On Aug. 25, 1993, Amy Biehl, a graduate of Stanford University, was stabbed and stoned to death by a furious group of men as she was walking through the black township of Gugulethu, South Africa. The men thought that Amy, being a white person, was a symbol of apartheid, so they attacked her.

Despite the loss of her daughter, Linda Biehl managed to forgive the four men convicted of Amy’s murder. Now, two of them work for the foundation established in her daughter’s name: The Amy Biehl Trust Foundation. Biehl shared her reflections on her journey to forgiveness with students Tuesday night for the Dundon-Berchtold Institute’s Ethics Week.

South Africa, at the time of Amy’s death, was under apartheid - a system of institutionalized racial segregation and discrimination that lasted from 1948 to 1991. Many lost their lives fighting for liberation.

Amy Biehl, who studied International Relations with an emphasis in sub-Saharan Africa, had Nelson Mandela’s name painted on her graduation cap. Linda Biehl said Amy was passionate about getting involved in anti-apartheid movements, particularly in South Africa.

She received a grant to study in Namibia, Africa prior to Nelson Mandela’s election. After coming back to the United States, she sought more opportunities, and traveled back and forth to Africa over a period of months, eventually ending up with a Fulbright in Gugulethu to teach and to activism work.

Linda Biehl said people would ask her: “How can you let Amy (go to Africa)?”

“‘How can I not?’” Linda Biehl says she responded. “It was an opportunity. Amy pushed everyone to their limits. ‘Get involved’ and 'Be Active,’ she often said.”

And even after her death, Amy’s work left a mark on her family members’ lives. She inspired them to listen to others’ stories and “restore harmony”. They made a decision to continue Amy’s work to reverse the effects of South Africa’s apartheid system.

After Nelson Mandela was elected president in South Africa, effectively ending apartheid, the country’s Parliament established the Truth and Reconciliation Commission (TRC) to heal the nation.
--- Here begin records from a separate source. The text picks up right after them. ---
/-- A hold is over: the line's way is free to be taken again (R66, R89). -/
def Hub.endHold (h : Hub) (hs : Nat) (l : Line) (p : Hold → Bool) : Hub :=
  ((h.onSlice hs fun s => { s with holds := s.holds.filter fun x => !(x.line == l && p x) }).settleWay hs l).checkRun hs l.sfSet

/-- `GECKO_HOLD_END` (R66): a hold that has run through the last of its rounds ends. -/
def execGeckoHoldEnd (ls : BitVec 6) (line : Line) (s : State) : Host.Outcome State Fault Refusal :=
  .next (s.withHub fun h =>
    let past (x : Hold) : Bool := decide (x.last < h.round)
    if (h.slice (h.hsOf ls)).holds.any fun x => x.line == line && past x then h.endHold (h.hsOf ls) line past else h)

/-- `TICKET_LAPSE` (R49): a ticket for round T whose request was not presented by round T+1 lapses; its refusal age runs on for 64
rounds (R53). -/
def execTicketLapse (ls : BitVec 6) (gaid : Gaid) (txid : Txid) (line : Line) (s : State) : Host.Outcome State Fault Refusal :=
  .next (s.withHub fun h =>
    let hs := h.hsOf ls
    let mine (t : Ticket) : Bool :=
      t.req.gaid == gaid && t.req.txid == txid && t.req.line == line && decide (t.round + 1 ≤ h.round)
    if (h.slice hs).tickets.any mine then
      let h := h.lapse hs mine
      if (h.records.getD gaid.toNat []).any fun r => r.isOf txid line then
        { h with lapses := h.lapses.set gaid.toNat [] ((dropRefusal h.lapses gaid txid line).getD gaid.toNat [] ++ [⟨txid, line, h.round⟩]) }
      else h
    else h)

/-- `HELD_PLACE_EXPIRY` (R55): a record whose request was not presented by round D+80 ends. -/
def execHeldPlaceExpiry (ls : BitVec 6) (gaid : Gaid) (txid : Txid) (s : State) : Host.Outcome State Fault Refusal :=
  .next (s.withHub fun h => h.onSlice (h.hsOf ls) fun s => { s with
    places := s.places.filter fun x => !(x.gaid == gaid && x.txid == txid && decide (x.d + 80 ≤ h.round)) })

/-! ### Late and dead agents -/

/-- The outstanding snoop that a deadline names. -/
def Hub.snoopOf (h : Hub) (la : La) (g : Gaid) (t : Txid) (l : Line) : Option Snoop :=
  (h.ap (h.agent la).port).snoops.find? fun x => x.la == la && x.gaid == g && x.txid == t && x.line == l

/-- `AGENT_SNOOP_DEADLINE` (R139): no answer within 4 rounds of the offer, or not all of the data forwarded with it (R57); the agent stays online
and Agent Grace starts. -/
def execAgentSnoopDeadline (la : La) (gaid : Gaid) (txid : Txid) (line : Line) (s : State) : Host.Outcome State Fault Refusal :=
  .next (s.withHub fun h =>
    match h.snoopOf la gaid txid line with
    | none => h
    | some sn =>
      if sn.late || h.round < sn.offered + 4 then h
      else
        let p := (h.agent la).port
        (h.onAp p fun a => a.onSnoop sn fun x => { x with late := true }).raise
          { rzTx evApSnoopLate p.toNat line (Gaid.mk h.num la) txid with extra := sn.op.opc.setWidth 32 })

/-- The declaration of death (R140): the edge router answers every outstanding snoop of the agent with `RSP_I`, `KEPT` 0, `DEAD` 1, in
place of any answer whose data has not wholly come. -/
def Hub.declareDead (h : Hub) (la : La) : Hub :=
  if (h.agent la).dead || !(h.agent la).valid then h
  else
    let p := (h.agent la).port
    let mine := (h.ap p).snoops.filter fun x => x.la == la
    let h := h.onAgent la fun a => { a with dead := true }
    mine.foldl (fun h sn =>
      ((h.onAp p fun a => a.dropSnoop sn).deliverAnswer { sn with dataIn := true } ⟨la, .i, 0, true⟩ none).releaseHeldWb la sn.line) h

/-- `AGENT_GRACE` (R140): 64 rounds after the deadline the agent is declared dead. -/
def execAgentGrace (la : La) (gaid : Gaid) (txid : Txid) (line : Line) (s : State) : Host.Outcome State Fault Refusal :=
  .next (s.withHub fun h =>
    match h.snoopOf la gaid txid line with
    | none => h
    | some sn => if !sn.late || h.round < sn.offered + 68 then h else h.declareDead la)

/-- The physical slices that hold state in service: every mapped one, and both of a migration. -/
def Hub.servingSlices (h : Hub) : List Nat :=
  let mapped := (upTo 64).map fun ls => h.hsOf (BitVec.ofNat 6 ls)
  let old := (upTo 64).map fun ls => h.map.getD ls ls
  let newt := match h.rot.newt with
    | some n => if h.rot.phase = 1 ∨ h.rot.phase = 2 then [n.toNat] else []
    | none => []
  (upTo 65).filter fun hs => mapped.contains hs || old.contains hs || newt.contains hs

/-- A slice's reclaim walk takes a death in: it starts, or runs a full pass again (R146, R147). Sweeps in being are marked (R144,
case 4). -/
def Slice.joinWalk (s : Slice) (la : La) : Slice :=
  let bit : BitVec 128 := 1#128 <<< la.toNat
  let w : Walk := match s.walk with
    | some w => { w with mask := w.mask ||| bit, left := 16384 }
    | none => ⟨bit, 0, 16384, []⟩
  { s with
    walk := some w
    sweeps := s.sweeps.map fun x => if x.span then x else { x with loss := x.loss.or (some la) } }

/-- What a slice lets go of a dead agent (R142, R143): tickets, held places, its hold and its reservation; its open transactions
release nothing to it. -/
def Hub.sliceDead (h : Hub) (hs : Nat) (la : La) : Hub :=
  let g := Gaid.mk h.num la
  let h := h.lapse hs fun t => t.req.gaid == g
  let h := h.onSlice hs fun s => { s with
    places := s.places.filter fun x => x.gaid != g
    rsv := s.rsv.filter fun x => x.gaid != g
    txns := List.mapIf (fun t => !t.req.span && t.req.gaid == g) (fun t => { t with deadReq := true }) s.txns }
  ((h.slice hs).holds.filter fun x => x.la == some la).foldl (fun h x => h.endHold hs x.line fun y => y.la == some la) h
Around the same time, Linda and Peter Biehl founded the Amy Biehl Trust Foundation with the help of the U.S. Government to advocate for human rights in South Africa.

Now, the foundation coordinates arts and sports programs, youth education and after-school care, and health and safety trainings throughout South Africa.

Biehl and her family were invited by the City of Cape Town to visit the country. They witnessed squatter homes with neither electricity nor running water, "schools that looked like dumpsters", and many other elements of life there that Biehl says were hard to imagine before seeing it in-person.

“If I had been raised (in this environment), I could have been a militant, myself,” Biehl’s son said, upon seeing life in Cape Town.

This trip solidified the family’s connection with South Africa.

During the trial of the four men convicted of Amy’s murder in the Supreme Court in Capetown, the truth and reconciliation process was underway. That process allowed them an amnesty hearing, wherein the men were absolved of their crimes.

The Biehl family heard the men’s stories in court, and in July 1998, the four men were not only granted amnesty, but also forgiveness from the Biehls.

Linda Biehl described forgiveness and reconciliation as a “learning process”. Two of the men, who regretted what happened and had the courage to approach Biehl about working with the family, now work for the foundation

Although forgiveness was difficult, Biehl says that if the men hadn’t stepped out of their comfort zones, they would not be involved in each other’s lives. Biehl said she’s learned that it’s important to communicate effectively and look people in the eye when aiming to “restore justice and harmony”.

Biehl’s reflection on her daughter’s death and finding a way to reconcile with and forgive the perpetrators inspired the audience. Junior Alec Geenty and sophomore Carrie Fitzgerald were amazed by her ability to forgive the men.

“I feel like it wasn’t possible,” Fitzgerald said. “I can’t imagine forgiving someone the way she did. She’s more like a goddess than anything.”

Geenty wondered how she found “happiness and purpose to go on with life” despite all the tragedies.

“Forgiveness is more for yourself,” Biehl said. “(The men) forgiving themselves was essential in the process.”